Farm life, Jewish life
Living on a farm doesn’t mean leaving Jewish life behind. The Greenbergs chose Pemberton precisely because it keeps them connected. They’re 30 minutes from Cherry Hill and Lakewood, both home to large Orthodox communities and kosher restaurants. There’s a mikvah nearby, and a daily minyan within a 20-minute drive. “There are farmers who move two hours away from Jewish life and then struggle,” he said. “I didn’t want that life. We paid more to be close.”
Friends drive in to spend Shabbat with them. In the summer, Jewish camping groups pitch tents by the trees. “We’re far enough to have space,” Yadidya said, “but close enough to still feel part of something.”

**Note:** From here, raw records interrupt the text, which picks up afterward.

theorem afterPerform_keeps (h : Keeps b s₀ s) {s0 : State} {id r bs} : Keeps b s₀ (afterPerform s0 s id r bs) := by
  unfold afterPerform
  grind [countPerformed_keeps, popHold_keeps, post_keeps, ackPeer_keeps, deliver_keeps]

theorem unsend_keeps (h : Keeps b s₀ s) {id r} : Keeps b s₀ (unsend s id r) := by
  unfold unsend
  grind [moveSend_keeps, ackPeer_keeps]

theorem dropLater_keeps (h : Keeps b s₀ s) {tid gid instr} : Keeps b s₀ (dropLater s tid gid instr) := by
  unfold dropLater
  grind [fields_keeps, foldl_keeps, unsend_keeps, dropMsg_keeps, putMsg_keeps]

theorem rollBack_keeps (h : Keeps b s₀ s) {tid m} : Keeps b s₀ (rollBack s tid m) :=
  h.of_eq rfl rfl rfl

theorem lateFault_keeps (h : Keeps b s₀ s) {id r code} : Keeps b s₀ (lateFault s id r code) := by
  unfold lateFault
  grind [unsend_keeps, drawBytes_keeps, takeFault_keeps, deliver_keeps, dropLater_keeps, rollBack_keeps, modTeam_keeps]

theorem returned_keeps (h : Keeps b s₀ s) {id r} : Keeps b s₀ (returned s id r) := by
  unfold returned
  grind [lrBump_keeps, parkAt_keeps, putMsg_keeps]

theorem bounceAll_keeps (h : Keeps b s₀ s) {id r} : Keeps b s₀ (bounceAll s id r) := by
  unfold bounceAll
  grind [fields_keeps, foldl_keeps, returned_keeps, stashDrop_keeps]

theorem retranslate_keeps (h : Keeps b s₀ s) {r} : Keeps b s₀ (retranslate s r).2 := by
  unfold retranslate
  grind [stashDrop_keeps, translate_keeps, moveSend_keeps]

/-- A bounced request walks again at once, if its walk need not wait and there is a miss-status entry for it (R117, R369). -/
def walkAgain (k : Nat) (s : State) (id : Nat) (r : MemReq) : State :=
  match retranslate (dropMsg s id) r with
  | (.ok r', s') => if entryFree s' r' then settle k s' id r' else putMsg s id (.bounced r)
  | (.error 0, s) => putMsg s id (.bounced r)
  | (.error c, s) => lateFault s id r c

/-- What becomes of a request that has bounced (R369). -/
def afterBounce (k : Nat) (s : State) (id : Nat) (r : MemReq) : State :=
  if 8 ≤ r.tries + 1 then s
  else if (popHold s).1 || heldBack (popHold s).2 r id then (popHold s).2
  else walkAgain k (popHold s).2 id r

/-- What becomes of a request by what its access comes to. -/
def afterAccess (k : Nat) (s : State) (id : Nat) (r : MemReq) : Perf → State
  | .done s' bs => noteTouch (afterPerform s s' id r bs) r
  | .waits => putMsg s id (.mem r)
  | .bad c s => lateFault s id r c
  | .bounced => afterBounce k (bounceAll s id r) id r

/-- The agenda may hold a message back at a point that it passes (log entry 1). -/
def holdIf (p : Bool) (s : State) : Bool × State := if p then popHold s else (false, s)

Chosen Farms isn’t an anomaly. It’s part of a small but growing movement of Jews choosing to make their living in agriculture. The Jewish Farmers Network, which began in 2017, now counts 1,800 farmers across 46 states. Some run educational farms for school trips, but others simply farm. No workshops. No signage. Just soil, livestock and spreadsheets.

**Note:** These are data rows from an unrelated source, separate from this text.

theorem writeImage_keeps (h : Keeps false s₀ s) {part aspace cluster img at_ x} (e : writeImage part aspace cluster img at_ x s = some t) :
    Keeps false s₀ t := by
  induction x generalizing s with
  | nil =>
    cases e
    exact h
  | cons p l ih =>
    have hpage := writePage_keeps h (part := part) (aspace := aspace) (cluster := cluster) (va := at_ + 4096 * p)
      (page := sliceRange img (4096 * p) 4096)
    unfold writeImage at e
    split at e
    · next eq =>
      rw [eq] at hpage
      exact ih hpage e
    · next eq =>
      rw [eq] at hpage
      exact ih hpage e
    · cases e

theorem writeImages_keeps (h : Keeps false s₀ s) {gang x} (e : writeImages gang x s = some t) : Keeps false s₀ t := by
  induction x generalizing s with
  | nil =>
    cases e
    exact h
  | cons p l ih =>
    obtain ⟨u, dev⟩ := p
    unfold writeImages at e
    dsimp only at e
    split at e
    · next eq => exact ih (writeImage_keeps h eq) e
    · cases e

theorem saveTeam_keeps (h : Keeps false s₀ s) {gang next ready spilled dev tm} : Keeps false s₀ (saveTeam gang next ready spilled dev s tm) := by
  unfold saveTeam
  grind [fields_keeps, foldl_keeps, newId_keeps, dropMsg_keeps, clearCore_keeps]

theorem saveTeams_keeps (h : Keeps false s₀ s) {gang suspended x} : Keeps false s₀ (saveTeams gang suspended x s) := by
  induction x generalizing s with
  | nil => exact h
  | cons p l ih =>
    obtain ⟨u, dev⟩ := p
    exact ih (saveTeam_keeps h)

theorem deliverRecord_keeps (h : Keeps false s₀ s) {p sup rec_} : Keeps false s₀ (deliverRecord s p sup rec_) := by
  unfold deliverRecord
  grind [flushRecords_keeps, modPart_keeps_memory]

theorem swapTeams_keeps (h : Keeps false s₀ s) {l gang} (e : swapTeams s l gang = some t) : Keeps false s₀ t := by
  unfold swapTeams at e
  extract_lets l₁ bad l₂ rec_ l₃ at e
  clear_value l₃ rec_ bad
  dsimp only at e
  split at e
  · cases e
  · next u eq =>
    have hwritten := writeImages_keeps (withSections_keeps h) eq
    have hfreed : Keeps false s₀ (l₃.foldl (fun s (t : Team) => startBins t.core (coreOf s t.core).launchedBins s)
        (saveTeams gang bad.isSome (withSections l₃ s).1 u)) := foldl_keeps (fun _ _ hv => startBins_keeps hv) (saveTeams_keeps hwritten)
    have hrecord : ∀ v, Keeps false s₀ v → Keeps false s₀ (match (generalizing := false) bad with
        | some (t, _) => deliverRecord v t.part t.supervisor rec_
        | none => v) := fun v hv => by
      split
      · exact deliverRecord_keeps hv
      · exact hv
    split at e
    · cases e
      exact hrecord _ hfreed
    · cases e
      exact dispatchPart_keeps (hrecord _ hfreed)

“When Jewish people enter agriculture, it often feels like they’re departing from Judaism,” said Shani Mink, the group’s co-founder and executive director. “But we try to show that it can actually be a deeper encounter with it — because at its core, Judaism is agrarian.”

The Greenbergs’ farm still feels young — part vision, part construction site. They’re hoping to add heritage ducks next year, starting with the Silver Appleyard breed, which currently has no kosher supplier. A small curbside farm stand is in the works, where they could sell eggs, meat and Miriam’s sourdough bread.
The Greenbergs, as is their tradition, are hosting Thanksgiving on the farm with visiting family and friends. The turkeys will be their own, of course. Peanut Butter will make his rounds.
In a few days, ovens will preheat. Football games will hum in the background. Parade balloons will float past Macy’s like oversized guests. And somewhere between the gobbling and the grace after meals, one Jewish farm will find out whether a taste from the past still belongs to the future.